Below be two specific embodiment of the present invention.
Example one, consider following 2 instructions:
ADD?A,X
SUB[m1],A
Article one, the performed computing of instruction is the data addition of will count immediately among X and the totalizer A, and the result is stored among the A.The performed operation of second instruction is to be that data in the ram cell of address and the data among the totalizer A are subtracted each other with m1, and the result is stored in m1 is in the ram cell of address.In this example, owing to the operand (being the data in the totalizer) in the 2nd instruction is the operation result of article one instruction, so exist data dependence between these two instructions.So, when second instruction is in read operation and counts the stage, data correlation discriminating electricity 208 will be exported corresponding data in view of the above and select control routine Q15, and this code orders about data and selects transfer circuit 209 that the operation result of its output terminal 211a place article one instruction is passed (forwarding) A mouth to mathematical logic unit 211 as Q16 before directly.

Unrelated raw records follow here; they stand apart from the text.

/-- Start one workgroup on a core. -/
def State.startWg (s : State) (l : Launch) (x : Ctx) (c rank threads core blk : Nat) (slots : List Nat) (feeding : Bool) :
    Nat × State :=
  let (id, s) := s.fresh
  let bw := l.pk.bnd l.pk.wgLev
  let num := c * 2 ^ (l.pk.bnd l.pk.clLev - bw) + rank
  let g : Wg :=
    { id := id, launch := l.id, cg := c, rank := rank, wg := BitVec.ofNat 64 num, base := BitVec.ofNat 64 (num * 2 ^ bw)
      core := core, scrBase := 4096 * blk, warps := slots.length, exitedWarps := 0, bars := [], hinted := false
      entered := [], done := [] }
  let s := { s with wgs := s.wgs ++ [g] }.startScratch core x.key blk l.pk.blocks
  (id, ((List.range slots.length).zip slots).foldl (fun s e =>
    let (ts, s) := s.takeTiles core e.2 l.pk.tcost
    let s := s.startTiles core x.key ts
    let w := Warp.start g e.1 (launchedOf threads e.1) (BitVec.ofNat 64 l.entry) (startScalars l.pk.arg)
    (s.setWarp core e.2 { w with feeding := feeding }).touchWarp core e.2) s)

/-- Place cluster-group `c` on a cluster: `at'` gives each workgroup's core, block and slots. The start is an acquire (R210, R299).
Log entry 15 (DEDUCED). -/
def State.placeCg (s : State) (l : Launch) (p : Part) (x : Ctx) (die cl c : Nat) (at' : List (Nat × Nat × List Nat)) : State :=
  let i := p.pdie die
  let s := if Tbl.get 0 l.placed i = 0 then s.startConvoys l x die else s
  let s := s.arriveMsg p x.key cl
  let sizes := l.wgSizes c
  let (ids, s) := ((List.range at'.length).zip at').foldl (fun (acc : List Nat × State) e =>
    let core := 8 * cl + e.2.1
    let (id, s) := (acc.2.l1Flush core).startWg l x c e.1 (sizes.getD e.1 0) core e.2.2.1 e.2.2.2 (Tbl.get false l.raised i)
    (acc.1 ++ [id], s)) ([], s)
  let s := s.modLaunch l.id (fun l => { l with placed := Tbl.set 0 l.placed i (Tbl.get 0 l.placed i + 1) })
  { s with
    cgs := s.cgs ++ [⟨l.id, c, cl, ids, at'.zipIdx.map (fun e => (e.2, 8 * cl + e.1.1, 4096 * e.1.2.1)), Barrier.init⟩]
    reserved := s.reserved.filter (fun e => !(e.2 / 2 == l.id && s.dieOf (8 * e.1) == die)) }

/-! ## Reservation and eviction (R302, R304) -/

/-- The launch that a cluster is reserved for, while it still awaits placement on the die.
Log entry 51 (DEDUCED). -/
def State.reserver (s : State) (p : Part) (die cl : Nat) : Option (Launch × Bool) :=
  let v := Tbl.get 0 s.reserved cl
  match s.launch? (v / 2) with
  | none => none
  | some l =>
    if l.st == .queued && !s.haltedOn l.ctx die && Tbl.get 0 l.placed (p.pdie die) < l.assigned (p.pdie die) p.dies.length then
      some (l, v % 2 == 1)
    else none

/-- A launch may place on a cluster: no reservation for a launch of higher effective priority stands.
Log entry 51 (DEDUCED). -/
def State.openTo (s : State) (p : Part) (die cl : Nat) (l : Launch) : Bool :=
  match s.reserver p die cl with
  | none => true
  | some (o, _) => o.id == l.id || s.prioOn o (p.pdie die) ≤ s.prioOn l (p.pdie die)

/-- The warps of a core that may be evicted for a priority, in the order of R304.
Log entry 50 (DEDUCED). -/
def State.evictOrder (s : State) (p : Part) (die core eff : Nat) : List (Nat × Warp × Launch) :=
  let i := p.pdie die
  let ws := (s.coreWarps core).filterMap (fun e => match s.warpLaunch e.2 with
    | some l => if l.pk.prio < eff && e.2.evicting.isNone && !s.haltedOn l.ctx die then some (e.1, e.2, l) else none
    | none => none)
  sortBy (fun a b =>
    let pa := s.prioOn a.2.2 i
    let pb := s.prioOn b.2.2 i
    pa < pb || (pa == pb && (b.2.2.seq < a.2.2.seq || (a.2.2.seq == b.2.2.seq && b.1 ≤ a.1)))) ws

/-- A warp begins to leave, if its record fits in its context's pool (R315).
Log entry 50 (DEDUCED). -/
def State.markEvict (s : State) (core slot : Nat) : Option State :=
  match s.warp? core slot with
  | none => none
  | some w =>
    match s.warpLaunch w with
    | none => none
    | some l =>
      let len := w.recLen l.pk
      ((s.ctx? l.ctx).bind (fun x => x.poolFit len)).map (fun off =>
        let (turn, s) := s.fresh
        let addr := ((s.ctx? l.ctx).map (fun x => x.poolAddr off)).getD 0
        (s.modWarp core slot (fun w => { w with evicting := some ⟨turn, off, len, addr⟩, demoted := none })).modCtx l.ctx
          (fun x => { x with evicted := x.evicted ++ [(off, len)] }))

/-- Mark warps, by core and slot, one after another; else the first whose record does not fit, which is then not eligible.
Log entry 50 (DEDUCED). -/
def State.markAll (s : State) : List (Nat × Nat) → State ⊕ (Nat × Nat)
  | [] => .inl s
  | (k, i) :: t => match s.markEvict k i with
    | some s => s.markAll t
    | none => .inr (k, i)

/-- Warps of the slot leave or have been marked to. -/
def State.leaving (s : State) (core slot : Nat) : Bool := (s.warp? core slot).any (fun w => w.evicting.isSome)

/-- The warps to evict on one cluster for a cluster-group, if that can make it fit: on each core, no more than its workgroups need.
`no` are those that are not eligible.
Log entry 50 (DEDUCED). -/
def State.evictPicks (s : State) (l : Launch) (p : Part) (die cl c eff : Nat) (no : List (Nat × Nat)) : Option (List (Nat × Nat)) :=
  let lists := (coresOf cl).map (fun k => (k, ((s.evictOrder p die k eff).map (·.1)).filter (fun i => !no.contains (k, i))))
  let room := fun (k : Nat) (gone : List Nat) => s.roomOf k (fun i => s.leaving k i || gone.contains i) (fun _ => false)
  (assign l.pk (lists.map (fun e => room e.1 e.2)) (l.wgWarps c)).map (fun at' =>
    lists.zipIdx.flatMap (fun e =>
      let mine := (((l.wgWarps c).zip at').filter (fun n => n.2.1 == e.2)).map (·.1)
      let fits := fun n => (assign l.pk [room e.1.1 (e.1.2.take n)] mine).isSome
      (e.1.2.take (((List.range (e.1.2.length + 1)).find? fits).getD e.1.2.length)).map (fun i => (e.1.1, i))))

Example two, consider following three instructions:
ADD[m1],A
INC[m2]
SUB?A,[m2]
Article one, instruction is carried out be with m1 be in data and the totalizer in the ram cell of address data mutually adduction the result is existed with m1 is in the ram cell of address.Second instruction is carried out is to be that data in the ram cell of address add 1 and the result is existed with m2 is in the ram cell of address with m2.Article three, instruction is performed be in the totalizer data be that data in the ram cell of address are subtracted each other with m1, and the result is existed in the totalizer.In this example, article one instruction and second instruction no datat correlativity, the second instruction is instructed also no datat correlativity with the 3rd.But article one instruction exists data dependence with the 3rd instruction.Article three, the operand [m1] of instruction (promptly being the data in the ram cell of address with m1) is the operation result of article one instruction.When the 3rd instruction was in read operation and counts the stage, article one instruction was in the stage as a result of writing, but this moment its operation result not write as yet with m1 be in the ram cell of address.So, when article one instruction is in read operation and counts the stage, corresponding data of data correlation discriminating circuit 208 outputs are selected control routine Q15, and this code orders about data and selects transfer circuit 209 operation result of its output terminal 206a place article one instruction to be sent to the B mouth of ALU211 as Q17.
Above-mentioned example only is a particular instance of the present invention, must not be considered as limitation of the present invention.